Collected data
○ ○ ○ ○ ○
/-- The next sequence number of this unit's lease messages. -/
def State.leaseSeq (s : State) : Nat × State :=
  let n := (s.lease.seq + 1) % 2 ^ 32
  (n, s.updL (fun l => { l with seq := n }))

/-- A message to the manager followed. -/
def State.leaseSend (s : State) (kind : Nat) : State :=
  let (n, s) := s.leaseSeq
  s.send (.lease (s.obj 0x1204 0) (s.leaseMsg kind n 0))

/-- PULSE_TX (R295). -/
def execPulseTx (s : State) : Host.Outcome State Fault Refusal := s.live fun s =>
  (if s.get R.LEASE_CTRL_Mode = 1 ∧ (s.is R.LEASE_STATUS_Holding ∨ s.is R.LEASE_STATUS_ReserveValid) then s.leaseSend 6 else s).done

/-- A Request with its Capture in the same pass, to the manager or to the partner (R291, R294, R309, R310). -/
def State.leaseAsk (s : State) (partner : Bool) : State :=
  let (n, s) := s.leaseCapture.leaseSeq
  let s := s.updL (fun l => { l with reqSeq := some n })
  if partner then s.send (.svCtrl (.lease (s.leaseMsg 1 n 0))) else s.send (.lease (s.obj 0x1204 0) (s.leaseMsg 1 n 0))

/-- A ReserveRequest with its ReserveCapture. -/
def State.reserveAsk (s : State) : State :=
  let (n, s) := s.reserveCapture.leaseSeq
  (s.updL (fun l => { l with resSeq := some n })).send (.lease (s.obj 0x1204 0) (s.leaseMsg 4 n 0))

/-- LEASE_RENEW_TX (R294, R309): a Request or a ReserveRequest; in SelfArb a Request to the partner, and a holder whose link is down
renews itself unless SilentTakeover is set. -/
def execLeaseRenewTx (reserve : Bool) (s : State) : Host.Outcome State Fault Refusal := s.live fun s =>
  (match s.get R.LEASE_CTRL_Mode with
   | 1 => if reserve then s.reserveAsk else s.leaseAsk false
   | 2 =>
     if reserve then s
     else if s.svUp then s.leaseAsk true
     else if s.is R.LEASE_STATUS_LeaseValid ∧ ¬ s.is R.LEASE_CTRL_SilentTakeover then s.leaseCapture.leaseGrant (s.get R.LEASE_TIME_DurationMs)
     else s
   | _ => s).done

/-- ABSENCE_REPORT_TX (R296). -/
def execAbsenceReportTx (s : State) : Host.Outcome State Fault Refusal := s.live fun s =>
  (if s.get R.LEASE_CTRL_Mode = 1 ∧ ¬ s.is R.LEASE_STATUS_LeaseIn ∧ ¬ s.svUp then s.leaseSend 8 else s).done

/-- A grant over Selvedge was sent within the last DurationMs + GuardMs (R309, R310). -/
def State.gaveLately (s : State) : Bool := match s.lease.gaveAt with
  | some g => decide (s.xref < g + (s.get R.LEASE_TIME_DurationMs + s.get R.LEASE_TIME_GuardMs) * cclkMs)
  | none => false

/-- LEASE_GRANT_MSG (R291, R297, R310): a Grant that answers the last Request. -/
def State.grantMsg (s : State) (m : LeaseMsg) : State :=
  if s.get R.LEASE_CTRL_Mode ≠ 1 ∨ m.kind ≠ 2 ∨ s.lease.reqSeq ≠ some m.seq then s
  else if s.gaveLately then s.send (.lease (s.obj 0x1204 0) (s.leaseMsg 3 m.seq 0))
  else
    let s := (s.leaseGrant m.grantMs).put R.LEASE_STATUS_InFallback 0
    if s.is R.LEASE_STATUS_ReserveActive ∧ s.is R.LEASE_STATUS_LeaseValid then s.reserveRelease else s

/-- LEASE_GRANT_MSG. -/
def execLeaseGrantMsg (m : LeaseMsg) (s : State) : Host.Outcome State Fault Refusal := s.live fun s => (s.grantMsg m).done

/-- RESERVE_GRANT_MSG (R291): a ReserveGrant that answers the last ReserveRequest. -/
def execReserveGrantMsg (m : LeaseMsg) (s : State) : Host.Outcome State Fault Refusal := s.live fun s =>
  (if s.get R.LEASE_CTRL_Mode = 1 ∧ m.kind = 5 ∧ s.lease.resSeq = some m.seq then
     (s.reserveGrant m.grantMs).put R.LEASE_STATUS_InFallback 0 else s).done

/-- PULSE_ACK_MSG (R295). -/
def execPulseAckMsg (m : LeaseMsg) (s : State) : Host.Outcome State Fault Refusal := s.live fun s =>
  (if s.get R.LEASE_CTRL_Mode = 1 ∧ m.kind = 7 then s.pulseAck else s).done

/-- ABSENT_CONFIRM (R296). -/
def execAbsentConfirm (m : LeaseMsg) (s : State) : Host.Outcome State Fault Refusal := s.live fun s =>
  (if s.get R.LEASE_CTRL_Mode = 1 ∧ m.kind = 9 then s.rosterAbsent true else s).done

/-- DENY (R297): the report is denied and nothing changes. -/
def execDeny (_m : LeaseMsg) (s : State) : Host.Outcome State Fault Refusal := s.live fun s => s.done

/-- FALLBACK_REQUEST (R310): no grant has come for three RenewMs while the link is Up. -/
def execFallbackRequest (s : State) : Host.Outcome State Fault Refusal := s.live fun s =>
  (if s.get R.LEASE_CTRL_Mode = 1 ∧ s.is R.LEASE_CTRL_Fallback ∧ s.is R.LEASE_STATUS_Holding ∧ s.svUp then
     (s.xrefTo (s.lease.gotAt + 3 * s.get R.LEASE_TIME_RenewMs * cclkMs)).leaseTimers.leaseAsk true
   else s).done

/-- The unit that asks, whose Beat reports `fault`, wins the lease of a SelfArb pair when neither holds (R309). -/
def State.askerWins (s : State) (fault : Bool) : Bool :=
  if s.get R.SV_STATUS_PartnerPairId < s.get R.LEASE_STATUS_PairId then !fault || s.faultNow else s.faultNow && !fault

/-- A grant to the partner. -/
def State.giveGrant (s : State) (seq : Nat) : State :=
  (s.updL (fun l => { l with gaveAt := some s.xref })).send (.svCtrl (.lease (s.leaseMsg 2 seq (s.get R.LEASE_TIME_DurationMs))))

/-- A lease message in a Ctrl frame (R309, R310). -/
def State.svLease (s : State) (m : LeaseMsg) : State :=
  let mode := s.get R.LEASE_CTRL_Mode
  let fault := bitOf m.flags 1
  if m.kind = 1 then
    if mode = 2 then
      if s.is R.LEASE_STATUS_PairIdClash ∨ s.is R.LEASE_STATUS_Holding then s
      else if (if bitOf m.flags 0 then !fault else s.askerWins (s.is R.SV_STATUS_PartnerFault)) then s.giveGrant m.seq else s
    else if mode = 1 ∧ ¬ s.is R.LEASE_STATUS_Holding ∧ ¬ s.is R.LEASE_STATUS_ReserveActive then
      (s.giveGrant m.seq).put R.LEASE_STATUS_InFallback 1
    else s
  else if m.kind = 2 ∧ s.lease.reqSeq = some m.seq ∧ (mode = 1 ∨ mode = 2) then
    let s := s.leaseGrant m.grantMs
    if mode = 1 then s.put R.LEASE_STATUS_InFallback 1 else s.updL (fun l => { l with gaveAt := none })
  else s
○ ○ ○ ○ ○
# [YOUR ASSIGNMENT]
Reproduce the records above exactly, from the first line through the line containing "def State.leaseSend (s", and output nothing else.

# [SOLUTION FOR THIS TASK]
/-- The next sequence number of this unit's lease messages. -/
def State.leaseSeq (s : State) : Nat × State :=
  let n := (s.lease.seq + 1) % 2 ^ 32
  (n, s.updL (fun l => { l with seq := n }))

/-- A message to the manager followed. -/
def State.leaseSend (s : State) (kind : Nat) : State :=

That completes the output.